There are workers everywhere in the Star Trek universe. Star Trek creators have been thinking about this nearly as long as the franchise has existed. Here’s a cleaner vacuuming at Starfleet headquarters in Star Trek II: The Wrath of Khan. Director Nicholas Meyer must have wondered who vacuums in Starfleet because there’s a worker vacuuming in the background as Spock and Kirk walk past.

Admiral Kirk turns to notice a Starfleet worker vacuuming Starfleet Headquarters in The Wrath of Khan
And on the Enterprise D, the flagship of the United Federation of Planets, we constantly see a sizeable contingent of service workers on board. There are cleaners, barbers, waiters, and bartenders. For most of the series we don’t learn much about the wait staff, but we get to know the bartender pretty well.

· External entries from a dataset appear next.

/-- The base phase φ of an instance at `x`, in units of 2^-32 cycle (R221); none under LTC without a
latched value. -/
def EffectDyn.basePhase (e : EffectDyn) (rate : Nat) (head : Bytes) (ltc : LtcView) (x : Pos) : Option Int :=
  let r := effRate head
  let ab := rateAB rate (effMains60 head)
  let dx : Int := (x : Int) - e.anchor
  match effRateSource head with
  | 0 => some ((e.anchorPhase : Int) + floorDiv (dx * r * ab.1 * 2 ^ 32) (1000 * 65536 * ab.2))
  | 1 => some ((e.anchorPhase : Int) + floorDiv (dx * 65536) r)
  | _ => ltc.v.map fun v => Int.ofNat ((v * ltc.m + ltc.j) * 2 ^ 32 / (r * ltc.m))

/-- The phase of group `g` of `n` groups, modulo 2^64 (R221). -/
def groupPhase (head : Bytes) (phi : Int) (g n : Nat) : Nat :=
  let gg := if effReverse head then n - 1 - g else g
  modNat (phi + effPhase0 head * 65536 - (effSpread head * 65536 * gg / n : Nat)) (2 ^ 64)

/-- One word of the noise hash. -/
def hashWord (h w : Word) : Word :=
  let h := (h ^^^ w) * 0x9E3779B1#32
  h ^^^ (h >>> 16)

/-- The noise hash of five 32-bit words (R223). -/
def noiseHash (a b c d e : Nat) : Word :=
  let h := [a, b, c, d, e].foldl (fun h w => hashWord h (BitVec.ofNat 32 w)) 0x2545F491#32
  let h := h * 0x7FEB352D#32
  h ^^^ (h >>> 15)

/-- A hash value as hash × 2^-31 − 1. -/
def noiseValue (h : Word) : F32 := F32.sub (F32.mul (F32.ofInt h.toNat) (F32.ofRat 1 (2 ^ 31))) F32.f1

/-- The waveform value w of R222, before the clamp. `tbl` is the effect table of a TABLE waveform. -/
def waveform (head : Bytes) (tbl : Bytes) (ph frame fixture : Nat) : F32 :=
  let fr : Nat := ph % 2 ^ 32
  let phi := F32.mul (F32.ofInt fr) (F32.ofRat 1 (2 ^ 32))
  let two := F32.ofInt 2
  let pt (i : Nat) : F32 := F32.div (F32.ofInt (tablePoint tbl (i % 256))) (F32.ofInt 32767)
  match effWave head with
  | 0 => Config.elementary 0 [phi]
  | 1 => F32.sub F32.f1 (F32.mul (F32.ofInt 4) (F32.abs (F32.sub phi (F32.ofRat 1 2))))
  | 2 => if fr < effDuty head * 65536 then F32.f1 else F32.fm1
  | 3 => F32.sub (F32.mul two phi) F32.f1
  | 4 => F32.sub F32.f1 (F32.mul two phi)
  | 5 => pt (fr / 2 ^ 24)
  | 6 =>
    let i : Nat := fr / 2 ^ 24
    let w := F32.mul (F32.ofInt ((fr % 2 ^ 24 : Nat) : Int)) (F32.ofRat 1 (2 ^ 24))
    F32.add (pt i) (F32.mul (F32.sub (pt (i + 1)) (pt i)) w)
  | 7 => noiseValue (noiseHash (effSeed head) (frame % 2 ^ 32) (frame / 2 ^ 32 % 2 ^ 32) fixture (effAttr head))
  | _ =>
    let k : Nat := ph / 2 ^ 32
    let h0 := noiseValue (noiseHash (effSeed head) (k % 2 ^ 32) 0 fixture (effAttr head))
    let h1 := noiseValue (noiseHash (effSeed head) ((k + 1) % 2 ^ 32) 0 fixture (effAttr head))
    F32.add h0 (F32.mul (F32.sub h1 h0) phi)

/-- The raw contribution of one member (R224). -/
def effectRaw (head : Bytes) (k w : F32) (base24 : Nat) : Nat :=
  let full := F32.ofInt 16777215
  let base := if effMode head = 0 then effCentre head else F32.div (F32.ofInt base24) full
  let w := F32.clamp w F32.fm1 F32.f1
  let x := F32.clamp (F32.add base (F32.mul (F32.mul (effSize head) k) w)) F32.f0 F32.f1
  clampRaw (F32.mul x full).toIntEven

/-! ### Actions in their order -/

/-- An action or follow that is due: its position, its order (R213) and the record; a follow is GO. -/
structure DueAct where
  pos : Int
  follow : Bool
  seq : Nat
  act : ActionRec
  deriving DecidableEq, Repr

/-- The order of R213: by position, follows after actions, then acceptance and staging order. -/
def DueAct.before (a b : DueAct) : Bool :=
  if a.pos < b.pos then true
  else if b.pos < a.pos then false
  else if a.follow != b.follow then !a.follow
  else decide (a.seq < b.seq)

/-- All scheduled actions and follows, with their positions. -/
def DynState.scheduled (d : DynState) : List DueAct :=
  d.pending.filterMap (fun a => a.pos.map fun p => ⟨p, false, a.seq, a.act⟩)
    ++ d.playbacks.filterMap (fun e => e.2.follow.bind fun g =>
        if g.frozen.isSome then none
        else some ⟨g.pos, true, e.1, ⟨0, 1, 0, e.1, 0, 0, 0, 0⟩⟩)

/-- The first scheduled action in the order of R213. -/
def DynState.first (d : DynState) : Option DueAct :=
  d.scheduled.foldl (fun best a =>
    match best with
    | none => some a
    | some b => if a.before b then some a else some b) none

an Enterprise D waiter serving drinks in Ten Forward
Guinan is a semi-regular character in Star Trek: The Next Generation who is the ship’s bartender. She’s also a personal confidante to many of the senior officers, particularly Captain Picard. It’s always assumed that Guinan has a dynamic private reason for being aboard the Enterprise that extends beyond simply serving drinks, so she’s not our best example. We do know that she wants to be there and has chosen the role of bartender. Far more interesting to me are the Ten Forward civilian staff who don’t interact with the crew beyond their capacity as service workers and who are simply there to serve.

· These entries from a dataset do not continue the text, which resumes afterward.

-- ==== Sys2Proof/Machine/NetTime.lean ====
section
/-!
DEFINITION. Machine/NetTime.lean: the commands of the timebase, the PTP engine, time pulses and captures (R136 to
R164).
-/

namespace Sys2Proof.Machine

/-! ### Events -/

/-- The interrupt source of a TIM_EVENT bit (R164, R461). -/
def timSource (b : Nat) : Nat := if b < 8 then 0x40 + b else 0x48 + b

/-- A change of network time: every TIM_EVENT bit that it sets raises its source, set already or not. -/
def State.withTime (s : State) (f : TimeState → TimeState) : State :=
  let t := f { s.time with event := 0 }
  let bs := (List.range 24).filter fun b => bit t.event.toNat b
  ({ s with time := { t with
      event := s.time.event ||| t.event
      eventAt := bs.foldl (fun m b => Map.put m b t.now) s.time.eventAt } } : State).raiseAll (bs.map timSource)

/-- The correction of an Ethernet port in timebase units: ingress, or egress (R140, R159). -/
def TimeConfig.corr (c : TimeConfig) (port : Nat) (egress : Bool) : Int := nsUnits (c.portCorr.getD (2 * port + b2n egress) 0)

/-! ### PTP messages (R141, R142) -/

/-- The engine takes messages that come this way. -/
def PtpState.takes (p : PtpState) (v : PtpVia) : Bool :=
  p.cfg.port == v.port && p.cfg.domain == v.domain && p.cfg.transport == v.transport && p.cfg.vlan == v.vlan && p.portState != .disabled && p.portState != .faulty
    && p.portState != .initializing

/-- A message discarded and counted. -/
def TimeState.discard (t : TimeState) : TimeState := { t with ptp := { t.ptp with discards := t.ptp.discards + 1 } }

/-- A PTP event or general message handled: messages that need an unsupported option are counted as discards. -/
def State.ptpMessage (s : State) (v : PtpVia) (unsupported : Bool) (f : State → State) : State :=
  if !s.time.ptp.takes v || !s.portOn v.port then s
  else if unsupported then { s with time := s.time.discard }
  else f s

/-- The free value that stands for the mean path delay before any exchange, where the spec names none. -/
def State.freeDelay (s : State) : Int × State :=
  if s.time.ptp.delays.isEmpty then ((s.fresh.1 : Int), s.fresh.2) else (0, s)

/-- The servo of R142 disciplines this timebase: a member of a group that is not its coordinator follows TIME frames instead
(R508). -/
def State.ownServo (s : State) : Bool := !s.group.inGroup || s.group.isCoord

/-- A Sync message: its receive stamp is that of its arrival, with the ingress correction. Unicast, or a rate outside the table
"PTP support", is an unsupported option. -/
def State.ptpSync (s : State) (m : PtpTimed) : State :=
  s.ptpMessage m.via (m.via.unicast || decide (m.logSync < -7) || decide (1 < m.logSync)) fun s =>
    if !s.time.ptp.fromParent m.source || !s.ownServo then s
    else
      let r := s.freeDelay
      let t2 := s.stamp + s.time.cfg.corr m.via.port false
      r.2.withTime fun t => t.sync m.seq m.twoStep m.stamp t2 m.corr m.logSync r.1

/-- A Follow_Up message. -/
def State.ptpFollowUp (s : State) (m : PtpTimed) : State :=
  s.ptpMessage m.via m.via.unicast fun s =>
    if !s.time.ptp.fromParent m.source || !s.ownServo then s
    else
      let r := s.freeDelay
      r.2.withTime fun t => t.followUp m.seq m.stamp m.corr r.1

/-- A Delay_Resp message: unicast is supported where the Delay_Req is sent so. -/
def State.ptpDelayResp (s : State) (m : PtpTimed) : State :=
  s.ptpMessage m.via (m.via.unicast && s.time.ptp.cfg.delayAddr == 0) fun s =>
    if !s.time.ptp.fromParent m.source then s else s.withTime fun t => t.delayResp m.seq m.stamp m.corr

/-- An Announce message. -/
def State.ptpAnnounce (s : State) (m : PtpAnnounce) : State :=
  s.ptpMessage m.via (m.via.unicast || decide (m.data.logAnnounce < -3) || decide (3 < m.data.logAnnounce))
    fun s => s.withTime fun t => t.announce m.source m.data m.via.mac m.via.ip

/-- announceReceiptTimeout has expired. -/
def TimeState.annDue (t : TimeState) : Bool :=
  t.ptp.parent.elim false fun m => t.ptp.lastAnnAt + t.ptp.cfg.annTimeout * intervalCycles m.data.logAnnounce ≤ t.now

/-- SYNC_LOSS Sync intervals have passed without a sample. -/
def TimeState.syncLost (t : TimeState) : Bool :=
  t.ptp.parent.isSome && t.ptp.lastSyncAt + t.ptp.cfg.syncLoss * intervalCycles t.ptp.logSync ≤ t.now

/-! ### PTP_CONFIG, PTP_STATUS, TIME_CONFIG -/

/-- A value, or the default that zero selects. -/
def orDefault (v d : Nat) : Nat := if v = 0 then d else v

/-- PTP_CONFIG (R158). -/
def ptpConfigSpec : CommandSpec :=
  { code := 0x0210, kind := .device, lengthOk := lenIs 16, roleOk := engineer
    argOk := fun c _ =>
      zeroAt c.payload 7 1 && zeroAt c.payload 10 6
    rangeOk := fun c _ =>
      (upTo c.payload 0 1 4 || fld c.payload 0 1 == 0xFF) && upTo c.payload 1 1 1 && upTo c.payload 3 1 2 && upTo c.payload 4 1 1 && upTo c.payload 2 1 127
        && (fld c.payload 5 1 == 0 || within c.payload 5 1 2 10) && (fld c.payload 6 1 == 0 || within c.payload 6 1 2 16)
        && upTo c.payload 8 2 4094
    body := fun c s =>
      let p := c.payload
      let port := fld p 0 1
      if port != 0xFF && !s.portOn port then s.fail .conflict
      else
        let cfg : PtpConfig :=
          { port := port, profile := fld p 1 1, domain := fld p 2 1, transport := fld p 3 1, delayAddr := fld p 4 1,
            annTimeout := orDefault (fld p 5 1) 3, syncLoss := orDefault (fld p 6 1) 3, vlan := fld p 8 2 }
        (s.withTime (·.ptpRestart cfg)).ok }

/-- PTP_STATUS (R163). -/
def ptpStatusSpec : CommandSpec :=
  { code := 0x0211, kind := .read, lengthOk := lenNone, roleOk := anyRole, body := fun _ s => s.okWith s.time.ptpStatus }

/-- TIME_CONFIG (R159). A lower TB_SLEW leaves r as it is until the next accepted sample, or the next entry to HOLDOVER, sets it
(DESIGN CHOICE, assumption 82). -/
def timeConfigSpec : CommandSpec :=
  { code := 0x0212, kind := .device, lengthOk := lenIs 32, roleOk := engineer
    argOk := fun c _ => zeroAt c.payload 10 2
    rangeOk := fun c _ =>
      upTo c.payload 0 4 10000000 && upTo c.payload 4 2 1000 && (fld c.payload 6 2 == 0 || within c.payload 6 2 10 1000)
        && upTo c.payload 8 2 1024
    body := fun c s =>
      let p := c.payload
      let cfg : TimeConfig :=
        { jumpThrUs := orDefault (fld p 0 4) 1000, slewPpm := orDefault (fld p 4 2) 100,
          loopBwMilliHz := orDefault (fld p 6 2) 100, holdAvgS := orDefault (fld p 8 2) 64,
          portCorr := (List.range 10).map fun i => fldS p (12 + 2 * i) 2 }
      ({ s with time := { s.time with cfg := cfg } } : State).ok }

/-! ### Time pulses (R150 to R153, R161) -/

/-- The instant of edge `k` of a schedule. -/
def State.edgeAt (s : State) (x : PulseSched) (k : Nat) : Instant :=
  if x.mode = 2 then s.clock.instant (x.start.toNat + k * x.period * 65536) else x.start + ((k * x.period : Nat) : Int)

/-- The next edge of an output. -/
def State.nextEdge (s : State) (o : PulseOut) : Option Instant := o.sched.map fun x => s.edgeAt x x.next

/-- A pulse output. -/
def State.pulse (s : State) (j : Nat) : PulseOut := s.time.pulses.getD j {}

/-- A pulse output changed. -/
def State.setPulse (s : State) (j : Nat) (o : PulseOut) : State :=
  { s with time := { s.time with pulses := s.time.pulses.put j o } }

/-- A leading edge falls, on the TIME tick nearest its instant (R151). An output that is not ENABLED drives none. -/
def State.pulseEdge (s : State) (j : Nat) : State :=
  let o := s.pulse j
  match s.nextEdge o with
  | none => s
  | some due =>
    if s.tb + nsUnits 1 < due then s
    else if !s.enabled 0x0E j then
      s.setPulse j (({ o with sched := o.sched.map fun x => { x with next := x.next + 1 } } : PulseOut).tidy)
    else
      let r := o.fire due s.tb
      let s := s.setPulse j r.1
      if r.2 then s.withTime (·.raise (16 + j)) else s.emit (.pulse j s.tb true)

/-- A pulse reaches its width. -/
def State.pulseEnd (s : State) (j : Nat) : State :=
  let o := s.pulse j
  if !o.driving || o.endAt.elim false fun x => decide (s.tb + nsUnits 1 < x) then s
  else (s.setPulse j { o with driving := false }).emit (.pulse j s.tb false)

/-- The START of a PULSE_SET: an instant, or a position. -/
def pulseStart (p : Bytes) : Int :=
  if fld p 1 1 = 2 then ((fldPos p 0x10 : Nat) : Int) else instantOf (fld p 0x10 8) (fld p 0x18 4) (fld p 0x1C 2)

/-- The first edge of a periodic schedule at least 10 µs away. A START that has not passed but lies closer than that is skipped as
one that has (DESIGN CHOICE, assumption 87). -/
def State.firstEdge (s : State) (x : PulseSched) : Nat :=
  let lim := s.tb + usUnits 10
  if lim ≤ s.edgeAt x 0 then 0
  else if x.mode = 2 then
    let p := max 1 (s.clock.period.toNat * x.period)
    let k := ((lim - s.edgeAt x 0) / (p : Int)).toNat
    if lim ≤ s.edgeAt x k then k else k + 1
  else (ceilDiv (lim - x.start) (max 1 x.period)).toNat

/-- A schedule that begins at its edge `k` (R161): COUNT pulses from there on. -/
def PulseSched.from_ (x : PulseSched) (k : Nat) : PulseSched :=
  { x with start := x.start + ((k * x.period * (if x.mode = 2 then 65536 else 1) : Nat) : Int) }

/-- PULSE_SET (R152, R161). -/
def pulseSetSpec : CommandSpec :=
  { code := 0x0220, kind := .device, lengthOk := lenIs 0x28, roleOk := engineer
    argOk := fun c _ =>
      let p := c.payload
      zeroAt p 3 1 && zeroAt p 0x0C 4
        && (fld p 1 1 == 0 || (if fld p 1 1 = 1 then zeroAt p 0x16 2 && zeroAt p 0x1E 2 else zeroAt p 0x1A 6))
        && (fld p 1 1 == 0 || fld p 0x20 8 != 0 || fld p 8 4 == 1)
    rangeOk := fun c s =>
      let p := c.payload
      let mode := fld p 1 1
      let per := fld p 0x20 8
      upTo p 0 1 7 && upTo p 1 1 2 && upTo p 2 1 1 &&
        (mode == 0 || (within p 4 4 10 4000000000
          && (mode == 2 || (upTo p 0x18 4 999999999 && (per == 0 || 1310720 ≤ per)))
          && (mode == 1 || per < 2 ^ 32)
          && (per == 0 || (mode == 2 && !s.clock.run)
            || (fld p 4 4 + 10) * 65536 ≤ (if mode = 2 then per * s.clock.period.toNat else per))))
    body := fun c s =>
      let p := c.payload
      let j := fld p 0 1
      let mode := fld p 1 1
      let o := s.pulse j
      if mode = 0 then (s.setPulse j { o with sched := none, edges := 0 }).ok
      else if mode = 2 && !s.clock.run then s.fail .conflict
      else
        let x : PulseSched := { mode := mode, count := fld p 8 4, start := pulseStart p, period := fld p 0x20 8, next := 0 }
        if x.count = 1 && s.edgeAt x 0 < s.tb + usUnits 10 then s.fail .late
        else
          let x := if x.count = 1 then x else x.from_ (s.firstEdge x)
          let o : PulseOut :=
            { o with polarity := fld p 2 1, widthNs := fld p 4 4, sched := some x, edges := 0, mode := mode }
          (s.setPulse j o.tidy).ok }

/-! ### Captures (R154, R155, R162) -/

/-- A capture input. -/
def State.capture (s : State) (i : Nat) : CaptureIn := s.time.captures.getD i {}

/-- An edge on an ENABLED capture input: the queue that becomes not empty raises capture-ready, and a full one drops the record (R155, R487). -/
def State.captureEdge (s : State) (i : Nat) (rising : Bool) : State :=
  if !s.enabled 0x0F i then s
  else
    let c := s.capture i
    let r := c.edge rising s.now s.stamp s.pos
    let s := { s with time := { s.time with captures := s.time.captures.put i r.1 } }
    let s := if r.2 then (s.withTime (·.raise (8 + i))).queueOverflow i else s
    if c.queue.isEmpty && !r.1.queue.isEmpty then s.raise (0x48 + i) else s

/-- The head record of a capture queue removed (R157). -/
def State.capPop (s : State) (i : Nat) : State :=
  let c := s.capture i
  { s with time := { s.time with captures := s.time.captures.put i { c with queue := c.queue.drop 1 } } }

/-- CAPTURE_SET (R162). -/
def captureSetSpec : CommandSpec :=
  { code := 0x0230, kind := .device, lengthOk := lenIs 8, roleOk := engineer
    argOk := fun c _ => zeroAt c.payload 2 6
    rangeOk := fun c _ => upTo c.payload 0 1 7 && within c.payload 1 1 1 3
    body := fun c s =>
      let i := fld c.payload 0 1
      ({ s with time := { s.time with captures := s.time.captures.put i { s.capture i with edges := fld c.payload 1 1 } } }
        : State).ok }

/-- TIM_CTRL.LATCH (R157). -/
def State.timLatch (s : State) : State := { s with time := { s.time with latch := ⟨s.stamp, s.pos⟩ } }

/-- A 32-bit write to a TIM_ register at offset `off` (R156). -/
def State.timWrite (s : State) (off v : Nat) : State :=
  if off = 0 then (if bit v 0 then s.timLatch else s)
  else if off = 8 then
    { s with time := { s.time with event := w1c s.time.event v (setBits s.time.eventAt s.now) } }
  else if 0x100 ≤ off && off < 0x200 && off % 32 = 0x1C && bit v 0 then s.capPop ((off - 0x100) / 32)
  else s

/-! ### Meanings -/

/-- PTP_SYNC_RX (R142). -/
def execPtpSyncRx (dt : Nat) (msg : PtpTimed) (s : State) : Host.Outcome State Fault Refusal := s.act dt (·.ptpSync msg)
/-- PTP_FOLLOW_UP_RX (R142). -/
def execPtpFollowUpRx (dt : Nat) (msg : PtpTimed) (s : State) : Host.Outcome State Fault Refusal := s.act dt (·.ptpFollowUp msg)
/-- PTP_DELAY_RESP_RX (R142). -/
def execPtpDelayRespRx (dt : Nat) (msg : PtpTimed) (s : State) : Host.Outcome State Fault Refusal :=
  s.act dt (·.ptpDelayResp msg)
/-- PTP_ANNOUNCE_RX (R141, R144). -/
def execPtpAnnounceRx (dt : Nat) (msg : PtpAnnounce) (s : State) : Host.Outcome State Fault Refusal :=
  s.act dt (·.ptpAnnounce msg)
/-- ANNOUNCE_RECEIPT_TIMEOUT (R144). -/
def execAnnounceReceiptTimeout (dt : Nat) (s : State) : Host.Outcome State Fault Refusal :=
  s.act dt fun s => if s.time.annDue then s.withTime (·.loseParent) else s
/-- SYNC_LOSS_TIMEOUT (R144). -/
def execSyncLossTimeout (dt : Nat) (s : State) : Host.Outcome State Fault Refusal :=
  s.act dt fun s =>
    if s.time.syncLost then
      s.withTime fun t => ({ t with ptp := { t.ptp with lastSyncAt := t.now } } : TimeState).masterLost false
    else s
/-- PTP_CONFIG (R158). -/
def execPtpConfig (dt m : Nat) (s : State) : Host.Outcome State Fault Refusal := s.act dt (·.runMbx ptpConfigSpec m)
/-- PTP_STATUS (R163). -/
def execPtpStatus (dt m : Nat) (s : State) : Host.Outcome State Fault Refusal := s.act dt (·.runMbx ptpStatusSpec m)
/-- TIME_CONFIG (R159). -/
def execTimeConfig (dt m : Nat) (s : State) : Host.Outcome State Fault Refusal := s.act dt (·.runMbx timeConfigSpec m)
/-- PULSE_SET (R152, R161). -/
def execPulseSet (dt m : Nat) (s : State) : Host.Outcome State Fault Refusal := s.act dt (·.runMbx pulseSetSpec m)
/-- PULSE_EDGE (R150, R151). -/
def execPulseEdge (dt output : Nat) (s : State) : Host.Outcome State Fault Refusal := s.act dt (·.pulseEdge (output % 8))
/-- PULSE_END (R150). -/
def execPulseEnd (dt output : Nat) (s : State) : Host.Outcome State Fault Refusal := s.act dt (·.pulseEnd (output % 8))
/-- CAPTURE_SET (R162). -/
def execCaptureSet (dt m : Nat) (s : State) : Host.Outcome State Fault Refusal := s.act dt (·.runMbx captureSetSpec m)
/-- CAPTURE_EDGE (R154, R155). -/
def execCaptureEdge (dt input : Nat) (rising : Bool) (s : State) : Host.Outcome State Fault Refusal :=
  s.act dt (·.captureEdge (input % 8) rising)
/-- TIM_LATCH (R157). -/
def execTimLatch (dt : Nat) (s : State) : Host.Outcome State Fault Refusal := s.act dt (·.timLatch)
/-- TIM_CAP_POP (R157). -/
def execTimCapPop (dt input : Nat) (s : State) : Host.Outcome State Fault Refusal := s.act dt (·.capPop (input % 8))

end Sys2Proof.Machine
end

Captain Picard seeking advice from Guinan in “The Measure of a Man”
There’s just enough mystery around Guinan for the audience to believe she’s onboard the Enterprise serving drinks for personal reasons. She’s a traveler and a mystic. We never fully see the extent of her rich inner life but assume that it exists. If this is true, we should consider the same for every member of the enlisted service workers on the Enterprise. In a post-scarcity society, nobody is doing a job to earn a minimum wage for the reason of subsistence. Anyone working as a civilian aboard the Enterprise has chosen it.
The service workers are the most interesting to me. The Enterprise D carried barbers, waiters, kitchen staff, and cleaners. Their utility aboard a starship is obvious, but where do they fit in an ontological sense? How do we understand them?
Nineteenth-century utopian writers imagined a future that would be free of exploitation and struggle for survival that characterized waged labour in their century. Star Trek adopted some of this view in its construction of a fictional post-scarcity society, but not a society in which all labour was eliminated.

William Morris
William Morris suggested a very adaptable view of labour and work that applies to Roddenberry’s 24th century. In an 1884 speech on art and labour, Morris wrote:
No useless work being done and all irksome labour saved as much as possible by machines [being] made our servants instead of our masters, it would follow that whatever other work was done would be accompanied by pleasure in the doing, and would receive praise when done if it were worthy, and it is most true that all work done with pleasure and worthy of praise produces art, that is to say an essential part of the pleasure of life.
For the most part Star Trek avoids questions about regular work in favour of a more glamorous depiction of “duty” and “service” represented by both enlisted and commissioned members of Starfleet. But there are a few exceptions to this which allow us to think about labour in the 24th century and the meaning of what work contributes to a utopian society, even aboard the flagship of the Federation. It’s time to talk about Ben the Waiter.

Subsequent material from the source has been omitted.